Equivalent Induction

Equivalent inductance refers to the overall inductance of a circuit that contains multiple inductors. The method to calculate equivalent inductance depends on whether the inductors are connected in series or parallel.

Inductors in Series

When inductors are connected in series, the equivalent inductance ($L_eq$) is simply the sum of the individual inductances. This is because the same current flows through each inductor, and the total voltage across the inductors is the sum of the individual voltages.

$$L_{eq} = L_1 + L_2 + L_3 + ......... + L_n$$

Example:

QUES: If three inductors with inductances $L_1$ = 2H, $L_2$ = 3H, $L_3$ = 4H are connected in series, the equivalent inductance is:

SOLUTION: $L_{eq}$ = 2H + 3H + 4H ⇒ 9H

Inductors in Parallel

When inductors are connected in parallel, the equivalent inductance ($L_eq$) is found by taking the reciprocal of the sum of the reciprocals of the individual inductances.

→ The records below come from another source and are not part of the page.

-- ==== Sys2Proof/Machine/Signal.lean ====
section
/-! DEFINITION. The Headbox's own accesses: addresses of queues in their spaces, or physical on a management queue (08, R206;
18, R415), signals, completion signals. -/

namespace Sys2Proof.Machine

/-- For whom the Headbox of a die accesses memory: the queue's space, partition and class; whether its addresses are physical; the
operation. -/
structure HbFor where
  spid : Nat
  part : Nat
  phys : Bool
  die  : Nat
  cls  : Nat := 1
  tag  : Nat := 0
  deriving DecidableEq, Repr

/-- Where a Headbox address lies, or the detail code of its fault (01, R42): a page of a space is looked up in its
tables; a physical address lies in the partition's memory or in host memory. [DEDUCED, log entry 64] -/
def State.hbAddr (s : State) (q : HbFor) (write : Bool) (ga : Nat) : Except Nat Nat :=
  if q.phys then
    if ga < 2 ^ 52 && s.paExists ga &&
        (ga.testBit 51 || (s.ownMem ga && ((Tbl.find s.parts q.part).map fun p => p.holds ga).getD false)) then .ok ga
    else .error 9
  else if 2 ^ 56 ≤ ga then .error 1
  else if physWin ≤ ga ∧ ga < localWin then .error 3
  else if localWin ≤ ga ∧ ga < localWin + 2 ^ 24 ∨ privWin ≤ ga ∧ ga < privWin + 2 ^ 32 then .error 0x0A
  else if physWin ≤ ga then .error 2
  else
    match s.walkFrom ga (s.space q.spid).ptroot.toNat 3 with
    | .bad _ d => .error (if d = 7 then 3 else d)
    | .leaf va _ pte =>
      if bit pte 4 then .error 3
      else if write && !bit pte 2 then .error 1
      else if s.paExists (ptePa pte + (ga - va)) then .ok (ptePa pte + (ga - va))
      else .error 9

/-- An address of a queue lies on a page of ATTR 1 (01, R21). -/
def State.hbUnc (s : State) (q : HbFor) (ga : Nat) : Bool :=
  !q.phys && (match s.walkFrom ga (s.space q.spid).ptroot.toNat 3 with
    | .leaf _ _ pte => bits pte 7 6 == 1
    | .bad _ _ => false)

/-- The Headbox as it sends packets: it leaves no watermark (04, R101). -/
def HbFor.sender (q : HbFor) (unc : Bool) : Sender :=
  { unit := headboxUnit q.die, spid := q.spid, part := q.part, cls := q.cls, tag := q.tag, unc }

/-- Bytes written by the Headbox at an address of a queue, in pieces within sectors. An error's detail stands with code 7. -/
def State.hbPut (s : State) (q : HbFor) (ga : Nat) (l : List Byte) : EngRes State :=
  match s.hbAddr q true ga with
  | .error d => .bad 7 d
  | .ok pa => s.agentAll (q.sender (s.hbUnc q ga)) (sectorPieces pa l)

/-- Bytes read by the Headbox. -/
def State.hbGet {α : Type} (s : State) (q : HbFor) (ga n : Nat) (k : State → Nat → EngRes α) : EngRes α :=
  match s.hbAddr q false ga with
  | .error d => .bad 7 d
  | .ok pa => s.agentReads (headboxUnit q.die) pa n fun s => k s pa

/-- A read-modify-write of a signal (08, R206): order .REL, scope .SYS. -/
def State.sigUpdate (s : State) (q : HbFor) (ga : Nat) (op : AOp) (v : Nat) : EngRes State :=
  match s.hbAddr q true ga with
  | .error d => .bad 7 d
  | .ok pa => match s.agentRmw (q.sender (s.hbUnc q ga)) pa 8 (.atom op) (v % 2 ^ 64) 0 with
    | .ok (_, s1) => .ok s1
    | .wait s1 => .wait s1
    | .bad _ _ => .bad 7 0

/-- A signal's value, read with order .ACQ and scope .SYS. -/
def State.sigRead (s : State) (q : HbFor) (ga : Nat) : EngRes Nat := s.hbGet q ga 8 fun s pa => .ok (s.rd pa 8)

/-- The subtract of a completion signal; address 0 names none. -/
def State.csig (s : State) (q : HbFor) (ga : Nat) : EngRes State :=
  if ga = 0 then .ok s else s.sigUpdate q ga .add (2 ^ 64 - 1)

end Sys2Proof.Machine
end

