-- ==== Sys2Proof/Machine/Retire.lean ====
section
/-! DEFINITION. How groups, workgroups, gangs and grids end (10, R263; 06, R152, R170; 08, R215; 13, R309, R312; 05, R148;
17, R403, R404). -/

namespace Sys2Proof.Machine

/-! ### Groups (10, R263) -/

/-- The classes with an open batch are closed as by BATCH. -/
def Group.closeBatches (g : Group) : Group :=
  [Cls.cp, .mx, .gc, .cl].foldl (fun g k => if (g.cls k).opened.isEmpty then g else g.setCls k (g.cls k).close) g

/-- Nothing of the group is outstanding: requests, tentative words, asynchronous operations, the drain of its stores, matrix
operations of its workgroup that belong to no batch. -/
def State.allDone (s : State) (gs : Nat) (g : Group) : Bool :=
  ((Tbl.find s.tents gs).getD []).isEmpty && (s.reqsOf gs).isEmpty && !g.opsBusy && !s.draining gs &&
    !((s.core (coreOf gs)).eng.any (fun o => o.gs == gs)) && g.txe.isNone

/-- The point of a group that retires: the word that left it with no live lane. -/
def State.exitAt (s : State) (gs : Nat) (g : Group) : At := ⟨g.exitPc, s.rwcNow gs g, g.nissue, false⟩

/-- The group is the target of a precise stop that has not been reached (17, R403). -/
def State.isTarget (s : State) (g : Group) : Bool :=
  ((s.space (s.spidOf g)).replay.map fun r => !r.hit && !r.void && (r.grid, r.wgidx, r.gidx) == s.nameOf g).getD false

/-- The stop of re-execution at a group (17, R403). [DEDUCED, log entry 81] -/
def State.stopHit (s : State) (gs : Nat) (a : At) (spid info : Nat) : State :=
  (s.updSpace spid fun p => { p with replay := p.replay.map fun r => { r with hit := true } }).raise gs a
    { code := 0x32, lanes := 0#32, info := BitVec.ofNat 64 info }

/-- The parent of a child grid can still wait for it. -/
def State.parentLives (s : State) (g : Grid) : Bool :=
  (g.parent.map fun p => s.groups.any (fun x => x.2.gidx == p.2.2.1 &&
    (Tbl.find s.wgs x.2.wg).any (fun w => w.grid == p.1 && w.wgidx == p.2.1))).getD false

/-- A group's place is free: its children that have retired leave with it, its workgroup counts its exit.
[DEDUCED, log entry 66] -/
def State.leaveSlot (s : State) (gs : Nat) (g : Group) : State :=
  let kids := g.kids.filter (fun k => ((Tbl.find s.grids k.2).map (·.retired)).getD false)
  let s1 := kids.foldl (fun s k => s.dropGrid k.2) s
  let s2 := { s1 with groups := Tbl.del s1.groups gs, tents := Tbl.del s1.tents gs }
  (s2.updWg g.wg fun w => { w with exited := w.exited ||| maskOf (· == g.gidx) }).barCheck g.wg

/-- The workgroups of a gang, all of which have exited, leave with their allocations (06, R152, R170). -/
def State.endGang (s : State) (gang : Nat) : State :=
  let mine := s.wgs.filter (fun w => w.2.gang == gang)
  let s1 := mine.foldl (fun s w => s.releasePubs w.1 w.2.core) s
  { s1 with wgs := s1.wgs.filter (fun w => w.2.gang != gang), gangs := Tbl.del s1.gangs gang }

/-- A workgroup all of whose groups have exited: its barrier slot, queues, frame and array are free, its subscriptions end;
its allocation stays until its gang has exited. [DEDUCED, log entry 66] -/
def State.endWg (s : State) (wid : Nat) : State :=
  match Tbl.find s.wgs wid with
  | none => s
  | some w =>
    if !w.resident || firstLanes w.ngrp &&& ~~~w.exited != 0#32 then s
    else
      let free := fun (o : Option Nat) => if o = some wid then none else o
      let s1 := s.cores.foldl (fun s c =>
        if c.2.holder == some wid || c.2.lent == some wid then
          s.updCore c.1 fun c => { c with holder := free c.holder, lent := free c.lent }
        else s) s
      let s2 := (s1.freeSubs wid w.core).updWg wid fun w =>
        { w with resident := false, gone := true, qs := [], teams := [], regroup := [], answers := [] }
      let s3 := s2.updGrid w.grid fun g => { g with frames := g.frames.erase w.frame, done := g.done + 1 }
      let s4 := s3.barCheck wid
      match Tbl.find s4.gangs w.gang with
      | none => s4
      | some q =>
        if q.wgs.length = q.size ∧ q.wgs.all (fun x => ((Tbl.find s4.wgs x.2).map (·.gone)).getD true) then s4.endGang w.gang
        else s4

/-- A group with nothing outstanding reports what it holds, then faulted batches, then where re-execution ends; else it
leaves. -/
def State.retireGroup (s : State) (gs : Nat) (g : Group) : State :=
  let a := s.exitAt gs g
  let spid := s.spidOf g
  let w : Word :=
    { gs, b := false, g, slot := { pc := g.exitPc, mask := 0#32 }, act := 0#32, ngrp := 0, srcs := [] }
  match s.reportHeld gs g.exitPc with
  | some s1 => s1
  | none =>
    match s.batchFault w [.cp, .mx, .gc, .cl] (fun _ => true) with
    | some r => r.2.raise gs a r.1
    | none =>
      if s.isTarget g then
        s.stopHit gs a spid (if ((s.space spid).replay.map (·.target)) = some a.rwc then 0 else 1)
      else
        match (if (s.space spid).reruns then
            ((s.space spid).replay.bind fun r => (ownEvents r (s.nameOf g) (s.allEvents (s.space spid) r)).head?) else none) with
        | some e => s.parting spid gs a e.1 (List.replicate 4 0#64)
        | none => (s.leaveSlot gs g).endWg g.wg

/-- GROUP_RETIREMENT: a group with no live lane (10, R263); members of its team that wait take the mismatch fault (13,
R312). -/
def execGroupRetirement (gs : Nat) (s : State) : Out :=
  .next (match Tbl.find s.groups gs with
  | none => s
  | some g =>
    if !g.retiring || isWalker gs || g.stop.isSome || g.forced || ((Tbl.find s.parts (s.partOf g)).map fun p => p.halt.isSome).getD false then s
    else
      let k := teamIx (s.teamSize g) g.gidx
      if (((Tbl.find s.wgs g.wg).bind fun w => Tbl.find w.teams k).map fun t => t.arr != 0#32).getD false then s.teamFault g.wg k
      else if s.allDone gs g.closeBatches then s.retireGroup gs g.closeBatches
      else (s.updGroup gs Group.closeBatches).startDrain gs true)

/-! ### Grids (08, R215; 05, R148) -/

/-- Every group of a grid has retired and every child of it has. -/
def State.gridOver (s : State) (gid : Nat) (g : Grid) : Bool :=
  decide (g.total ≤ g.next) && decide (g.total ≤ g.done) &&
    !(s.grids.any (fun x => !x.2.retired && (x.2.parent.map fun p => p.1 == gid).getD false))

/-- Writes of the grid's that have not performed. -/
def State.gridWrites (s : State) (gid : Nat) : Bool :=
  s.reqs.any (fun e => ((Tbl.find s.wgs e.2.wg).map fun w => w.grid == gid).getD false)

/-- An entry of a reduction log (05, R147 Table 9): its target, value and tag. -/
structure RedEntry where
  pa  : Nat
  val : Nat
  tag : Nat
  deriving DecidableEq, Repr

/-- The entry slots taken, within the log. -/
def State.redSlots (s : State) (g : Grid) : Nat :=
  let w := fun (off : Nat) => ((runPa g.rlog ((g.word 0x48).toNat + off)).map s.rd8).getD 0#64
  min (w 0).toNat (w 8).toNat
/-- The entries that are written, up to the slots taken. -/
def State.redEntries (s : State) (g : Grid) : List RedEntry :=
  let base := (g.word 0x48).toNat
  let w := fun (off : Nat) => ((runPa g.rlog (base + off)).map s.rd8).getD 0#64
  let n := s.redSlots g
  (List.range n).filterMap fun i =>
    let o := 64 + 32 * i
    let e := w o
    let v := w (o + 8)
    if bit e 63 then
      some ⟨bits e 51 0, bits v 63 32,
        (w (o + 16)).toNat * 2 ^ 40 + bits (w (o + 24)) 63 59 * 2 ^ 32 + bits v 31 8 * 2 ^ 8 + bits v 7 3⟩
    else none

/-- The entries by target, the targets in an unpredictable order, each target's in the order of their tags.
[DEDUCED, log entry 60] -/
def redOrder (free : Nat) (l : List RedEntry) : List RedEntry :=
  let targets := sortBy (Config.freeKey free) ((l.map (·.pa)).eraseDups)
  let sorted := sortBy (·.tag) l
  targets.flatMap fun t => sorted.filter (fun e => e.pa == t)

/-- A part of the log that is read holds an uncorrectable error: its header, and the slots taken. -/
def State.logPoisoned (s : State) (g : Grid) : Bool :=
  let bad := fun (off n : Nat) => ((runPa g.rlog ((g.word 0x48).toNat + off)).map fun pa => s.poisoned pa n).getD false
  bad 0 16 || (List.range (s.redSlots g)).any (fun i => bad (64 + 32 * i) 32)

/-- The Headbox as it applies a grid's log: in the class of its launch, on the die of its partition's first cluster. [DEDUCED, log
entry 136] -/
def State.redSender (s : State) (gid : Nat) (g : Grid) : Sender :=
  let die := ((((Tbl.find s.parts g.part).map (·.clusters)).getD []).headD 0) / 48
  { unit := headboxUnit die, spid := g.spid, part := g.part, cls := g.cls, tag := 2 ^ 42 + gid, strong := true }

/-- Reservations of entry slots of a grid that no group has taken. -/
def State.resvLeft (s : State) (gid : Nat) : Tbl Req := s.reqs.filter (fun e => e.2.tag == some (chunkTag gid))

/-- The log is read, and its lines are recalled first. -/
def State.readLog (s : State) (gid : Nat) (g : Grid) : State :=
  let s := (s.resvLeft gid).foldl (fun s e => s.dropReq e.1) s
  if s.logPoisoned g then s.haltBy g.spid 7 0 0x28 0
  else
    let u := (s.redSender gid g).unit
    let parts := (g.rlog.filter (fun r => decide (r.va < (g.word 0x48).toNat + 64 + 32 * s.redSlots g))).map fun r => (r.pa, r.len)
    match parts.find? (fun x => s.owned u x.1 x.2) with
    | some x => (s.recallAll u x.1 x.2).getD s
    | none =>
      ({ s with free := s.free + 1 } : State).updGrid gid fun g => { g with reds := some ((redOrder s.free (s.redEntries g)).map fun e => (e.pa, BitVec.ofNat 32 e.val)) }

/-- One entry is applied at its target's home as one strong read-modify-write; once none is left, APPLIED is written, with the number
of entries (05, R148, R149). -/
def State.applyNext (s : State) (gid : Nat) (g : Grid) : List (Nat × W32) → State
  | e :: t =>
    if !s.paExists e.1 then s.haltBy g.spid 7 0 0x09 0x09
    else
      match s.agentRmw (s.redSender gid g) e.1 4 .sum e.2.toNat 0 with
      | .bad c d => s.haltBy g.spid 7 0 c d
      | .wait s1 => s1
      | .ok (_, s1) => s1.updGrid gid fun g => { g with reds := some t }
  | [] =>
    let at_ := (g.word 0x48).toNat + 0x10
    match runPa g.rlog at_ with
    | none => s.updGrid gid fun g => { g with applied := true }
    | some pa =>
      match s.agentAll { s.redSender gid g with unc := runUnc g.rlog at_, strong := false } [(pa, toBytes 8 (s.redEntries g).length)] with
      | .ok s1 => s1.updGrid gid fun g => { g with applied := true, reds := none }
      | .wait s1 => s1
      | .bad c d => s.haltBy g.spid 7 0 c d

/-- REDUCTION_APPLICATION (05, R148): the log is read, then an entry is applied at each step. [DEDUCED, log entry 60] -/
def execReductionApplication (grid : Nat) (s : State) : Out :=
  .next (match Tbl.find s.grids grid with
  | none => s
  | some g =>
    if g.applied || g.retired || !s.gridOver grid g || s.gridWrites grid || (s.space g.spid).st != .running ||
        ((Tbl.find s.parts g.part).map fun p => p.halt.isSome).getD true || (s.resvLeft grid).any (fun e => !e.2.isAnswered) then s
    else
      match g.reds with
      | none => s.readLog grid g
      | some l => s.applyNext grid g l)

/-- GRID_RETIREMENT: the grid of a packet ends it; a child grid performs its CSIG subtract, and stays for its parent's
LWAIT while that parent lives. [DEDUCED, log entry 58] -/
def execGridRetirement (grid : Nat) (s : State) : Out :=
  .next (match Tbl.find s.grids grid with
  | none => s
  | some g =>
    if g.retired || !g.applied || !s.gridOver grid g || s.gridWrites grid || (s.space g.spid).st != .running ||
        !(s.space g.spid).saved.isEmpty then s
    else
      match g.packet with
      | some pk =>
        { s with packets := Tbl.upd s.packets pk fun p => { p with st := .finished } }.dropGrid grid
      | none =>
        let ended := fun (s : State) => if s.parentLives g then s.updGrid grid fun g => { g with retired := true } else s.dropGrid grid
        let x := s.redSender grid g
        match s.csig { spid := g.spid, part := g.part, phys := false, die := x.unit - 768, cls := g.cls, tag := 2 ^ 42 + grid }
            (g.word 0x40).toNat with
        | .ok s1 => ended s1
        | .wait s1 => s1
        | .bad _ _ => ended s)

end Sys2Proof.Machine
end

This is because the voltage across each inductor is the same, and the total current is the sum of the individual currents.

$$\frac{1}{L_{eq}} = \frac{1}{L_1} + \frac{1}{L_2} + \frac{1}{L_3} + .... + \frac{1}{L_n}$$

or Alternatively:

$$L_{eq} = (\frac{1}{L_1} + \frac{1}{L_2} + \frac{1}{L_3} + .... + \frac{1}{L_n})^{-1}$$

Example:

QUES: If three inductors with inductances $L_1$ = 2H, $L_2$ = 3H, $L_3$ = 4H are connected in series, the equivalent inductance is:

SOLUTION:

$$\frac{1}{L_{eq}} = \frac{1}{2H} + \frac{1}{3H} + \frac{1}{4H}$$ $$⇒ 0.5 + 0.333 + 0.25 = 1.083$$ $$⇒ L_{eq} = \frac{1}{1.083} ≈ 0.923H$$

Coupled Inductors

When dealing with coupled inductors, mutual inductance (M) must be considered, especially if the magnetic fields of the inductors affect each other. The equivalent inductance can be more complex to calculate in such cases.

Series with Mutual Inductance: If two inductors $L_1$ and $L_2$ are in series with mutual inductance M, the equivalent inductance depends on whether the mutual inductance is aiding or opposing.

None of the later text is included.